Entries shown below:
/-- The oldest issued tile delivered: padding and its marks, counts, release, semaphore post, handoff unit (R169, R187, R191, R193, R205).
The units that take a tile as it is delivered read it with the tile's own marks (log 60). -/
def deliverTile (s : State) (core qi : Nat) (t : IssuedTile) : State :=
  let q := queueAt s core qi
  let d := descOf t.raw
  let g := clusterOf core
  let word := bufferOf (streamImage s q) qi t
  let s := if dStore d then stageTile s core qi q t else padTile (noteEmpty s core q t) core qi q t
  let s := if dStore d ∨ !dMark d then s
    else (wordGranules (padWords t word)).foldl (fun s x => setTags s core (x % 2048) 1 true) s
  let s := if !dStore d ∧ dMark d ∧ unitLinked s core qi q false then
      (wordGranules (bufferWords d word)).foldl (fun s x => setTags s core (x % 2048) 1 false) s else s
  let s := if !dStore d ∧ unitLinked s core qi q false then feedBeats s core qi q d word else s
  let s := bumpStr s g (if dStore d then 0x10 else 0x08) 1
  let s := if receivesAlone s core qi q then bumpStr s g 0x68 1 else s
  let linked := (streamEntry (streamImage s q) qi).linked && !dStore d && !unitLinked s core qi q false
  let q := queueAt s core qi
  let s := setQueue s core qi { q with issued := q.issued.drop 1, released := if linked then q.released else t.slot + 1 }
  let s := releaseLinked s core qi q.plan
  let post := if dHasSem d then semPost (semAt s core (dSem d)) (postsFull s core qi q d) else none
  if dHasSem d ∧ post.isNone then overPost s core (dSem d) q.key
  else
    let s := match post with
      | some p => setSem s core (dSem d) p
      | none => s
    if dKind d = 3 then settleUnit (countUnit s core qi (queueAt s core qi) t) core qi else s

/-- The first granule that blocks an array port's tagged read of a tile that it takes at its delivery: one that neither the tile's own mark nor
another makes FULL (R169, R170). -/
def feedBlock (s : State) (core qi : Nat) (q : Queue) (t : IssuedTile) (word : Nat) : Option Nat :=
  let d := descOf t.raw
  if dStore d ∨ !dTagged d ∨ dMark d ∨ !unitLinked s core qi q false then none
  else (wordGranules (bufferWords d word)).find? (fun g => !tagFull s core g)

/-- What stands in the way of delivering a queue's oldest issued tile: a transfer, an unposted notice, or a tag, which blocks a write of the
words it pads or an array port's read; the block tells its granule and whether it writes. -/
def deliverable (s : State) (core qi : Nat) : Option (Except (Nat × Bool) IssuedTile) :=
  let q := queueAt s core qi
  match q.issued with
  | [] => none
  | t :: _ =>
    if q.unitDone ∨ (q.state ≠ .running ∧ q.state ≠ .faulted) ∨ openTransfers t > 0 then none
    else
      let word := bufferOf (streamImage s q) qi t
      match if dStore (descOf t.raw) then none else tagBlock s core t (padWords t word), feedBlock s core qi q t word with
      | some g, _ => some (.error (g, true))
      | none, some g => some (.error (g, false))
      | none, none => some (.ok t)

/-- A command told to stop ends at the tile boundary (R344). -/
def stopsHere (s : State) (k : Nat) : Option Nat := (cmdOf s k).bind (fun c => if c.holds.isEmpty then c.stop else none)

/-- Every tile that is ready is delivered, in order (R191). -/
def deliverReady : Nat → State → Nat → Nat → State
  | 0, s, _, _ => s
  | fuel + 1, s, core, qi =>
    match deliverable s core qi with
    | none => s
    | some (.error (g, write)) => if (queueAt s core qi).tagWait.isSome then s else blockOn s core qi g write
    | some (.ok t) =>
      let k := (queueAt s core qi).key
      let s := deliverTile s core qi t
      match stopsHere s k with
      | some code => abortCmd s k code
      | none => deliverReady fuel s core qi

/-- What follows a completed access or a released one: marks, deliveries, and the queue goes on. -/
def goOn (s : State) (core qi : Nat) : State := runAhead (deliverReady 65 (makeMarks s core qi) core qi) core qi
End of Entries shown.
Entries shown below:
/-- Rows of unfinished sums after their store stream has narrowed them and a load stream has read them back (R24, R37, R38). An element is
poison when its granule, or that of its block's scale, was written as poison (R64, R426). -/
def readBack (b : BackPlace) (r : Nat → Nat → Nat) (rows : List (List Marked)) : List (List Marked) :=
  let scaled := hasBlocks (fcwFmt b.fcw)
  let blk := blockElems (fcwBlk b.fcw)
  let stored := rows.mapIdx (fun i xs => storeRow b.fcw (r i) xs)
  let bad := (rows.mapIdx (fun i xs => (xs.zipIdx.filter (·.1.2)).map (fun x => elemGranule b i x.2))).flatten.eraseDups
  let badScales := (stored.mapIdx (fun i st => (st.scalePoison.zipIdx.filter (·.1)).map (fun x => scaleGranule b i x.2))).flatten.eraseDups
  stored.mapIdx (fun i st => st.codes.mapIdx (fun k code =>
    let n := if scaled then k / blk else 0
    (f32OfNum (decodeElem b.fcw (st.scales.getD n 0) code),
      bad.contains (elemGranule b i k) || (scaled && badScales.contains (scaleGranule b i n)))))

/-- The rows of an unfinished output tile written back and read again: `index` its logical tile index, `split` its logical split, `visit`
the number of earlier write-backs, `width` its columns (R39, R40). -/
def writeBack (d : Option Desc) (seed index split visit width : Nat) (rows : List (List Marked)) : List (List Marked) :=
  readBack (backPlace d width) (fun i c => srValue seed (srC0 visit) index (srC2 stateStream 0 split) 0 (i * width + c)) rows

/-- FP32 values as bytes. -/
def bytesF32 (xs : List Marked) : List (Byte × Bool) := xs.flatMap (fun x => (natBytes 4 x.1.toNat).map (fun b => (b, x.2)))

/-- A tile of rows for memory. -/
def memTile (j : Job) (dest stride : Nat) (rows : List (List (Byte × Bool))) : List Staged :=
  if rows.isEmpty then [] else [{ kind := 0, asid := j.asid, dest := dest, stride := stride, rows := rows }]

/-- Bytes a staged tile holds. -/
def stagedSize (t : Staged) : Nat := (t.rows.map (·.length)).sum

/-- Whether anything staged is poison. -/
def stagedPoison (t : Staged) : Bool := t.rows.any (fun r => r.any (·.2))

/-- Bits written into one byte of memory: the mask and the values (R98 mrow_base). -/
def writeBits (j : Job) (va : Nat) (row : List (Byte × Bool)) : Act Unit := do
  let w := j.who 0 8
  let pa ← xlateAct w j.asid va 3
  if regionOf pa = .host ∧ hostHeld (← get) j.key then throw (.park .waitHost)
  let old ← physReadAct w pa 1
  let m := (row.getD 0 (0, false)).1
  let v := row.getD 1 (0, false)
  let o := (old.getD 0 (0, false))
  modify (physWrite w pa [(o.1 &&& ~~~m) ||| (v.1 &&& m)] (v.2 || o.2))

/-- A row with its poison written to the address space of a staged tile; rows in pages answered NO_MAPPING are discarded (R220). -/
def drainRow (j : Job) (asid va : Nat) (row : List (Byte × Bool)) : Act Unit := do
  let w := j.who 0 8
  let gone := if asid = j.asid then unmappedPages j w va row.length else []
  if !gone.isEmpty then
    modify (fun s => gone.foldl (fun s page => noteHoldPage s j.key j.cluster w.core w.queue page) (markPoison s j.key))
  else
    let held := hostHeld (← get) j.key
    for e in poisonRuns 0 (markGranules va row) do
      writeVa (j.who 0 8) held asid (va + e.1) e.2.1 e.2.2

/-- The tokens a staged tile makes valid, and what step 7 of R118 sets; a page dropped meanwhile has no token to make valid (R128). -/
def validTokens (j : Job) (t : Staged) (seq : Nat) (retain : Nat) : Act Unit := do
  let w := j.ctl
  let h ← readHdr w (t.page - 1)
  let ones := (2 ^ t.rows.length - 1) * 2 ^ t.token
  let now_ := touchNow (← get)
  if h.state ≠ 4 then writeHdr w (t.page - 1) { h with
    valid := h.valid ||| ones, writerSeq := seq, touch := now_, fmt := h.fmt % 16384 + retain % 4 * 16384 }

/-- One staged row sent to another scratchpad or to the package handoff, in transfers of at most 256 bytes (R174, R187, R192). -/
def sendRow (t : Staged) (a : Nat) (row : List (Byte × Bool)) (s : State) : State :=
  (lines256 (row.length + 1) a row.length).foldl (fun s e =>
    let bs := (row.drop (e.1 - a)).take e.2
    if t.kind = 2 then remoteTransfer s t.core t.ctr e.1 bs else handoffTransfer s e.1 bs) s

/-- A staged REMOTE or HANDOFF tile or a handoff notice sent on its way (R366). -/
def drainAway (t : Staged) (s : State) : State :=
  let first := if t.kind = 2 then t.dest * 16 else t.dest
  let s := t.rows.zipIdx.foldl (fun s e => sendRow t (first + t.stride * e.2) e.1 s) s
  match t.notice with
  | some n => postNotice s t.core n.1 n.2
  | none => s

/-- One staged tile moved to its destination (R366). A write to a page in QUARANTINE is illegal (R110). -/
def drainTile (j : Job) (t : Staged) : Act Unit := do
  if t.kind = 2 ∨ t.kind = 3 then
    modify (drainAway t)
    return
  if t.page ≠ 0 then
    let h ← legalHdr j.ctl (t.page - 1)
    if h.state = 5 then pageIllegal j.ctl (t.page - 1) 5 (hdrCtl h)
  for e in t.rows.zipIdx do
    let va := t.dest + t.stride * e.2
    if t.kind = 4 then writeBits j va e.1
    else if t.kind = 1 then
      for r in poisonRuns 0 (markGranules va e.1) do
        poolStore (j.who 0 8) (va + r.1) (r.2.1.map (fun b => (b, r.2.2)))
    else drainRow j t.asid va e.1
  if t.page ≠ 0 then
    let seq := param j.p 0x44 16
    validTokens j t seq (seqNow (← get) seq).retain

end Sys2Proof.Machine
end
End of Entries shown.
> _Instructions to follow_
Reproduce each line in the listing above that mentions the string "eraseDups".

> _Answer area_
  let bad := (rows.mapIdx (fun i xs => (xs.zipIdx.filter (·.1.2)).map (fun x => elemGranule b i x.2))).flatten.eraseDups
  let badScales := (stored.mapIdx (fun i st => (st.scalePoison.zipIdx.filter (·.1)).map (fun x => scaleGranule b i x.2))).flatten.eraseDups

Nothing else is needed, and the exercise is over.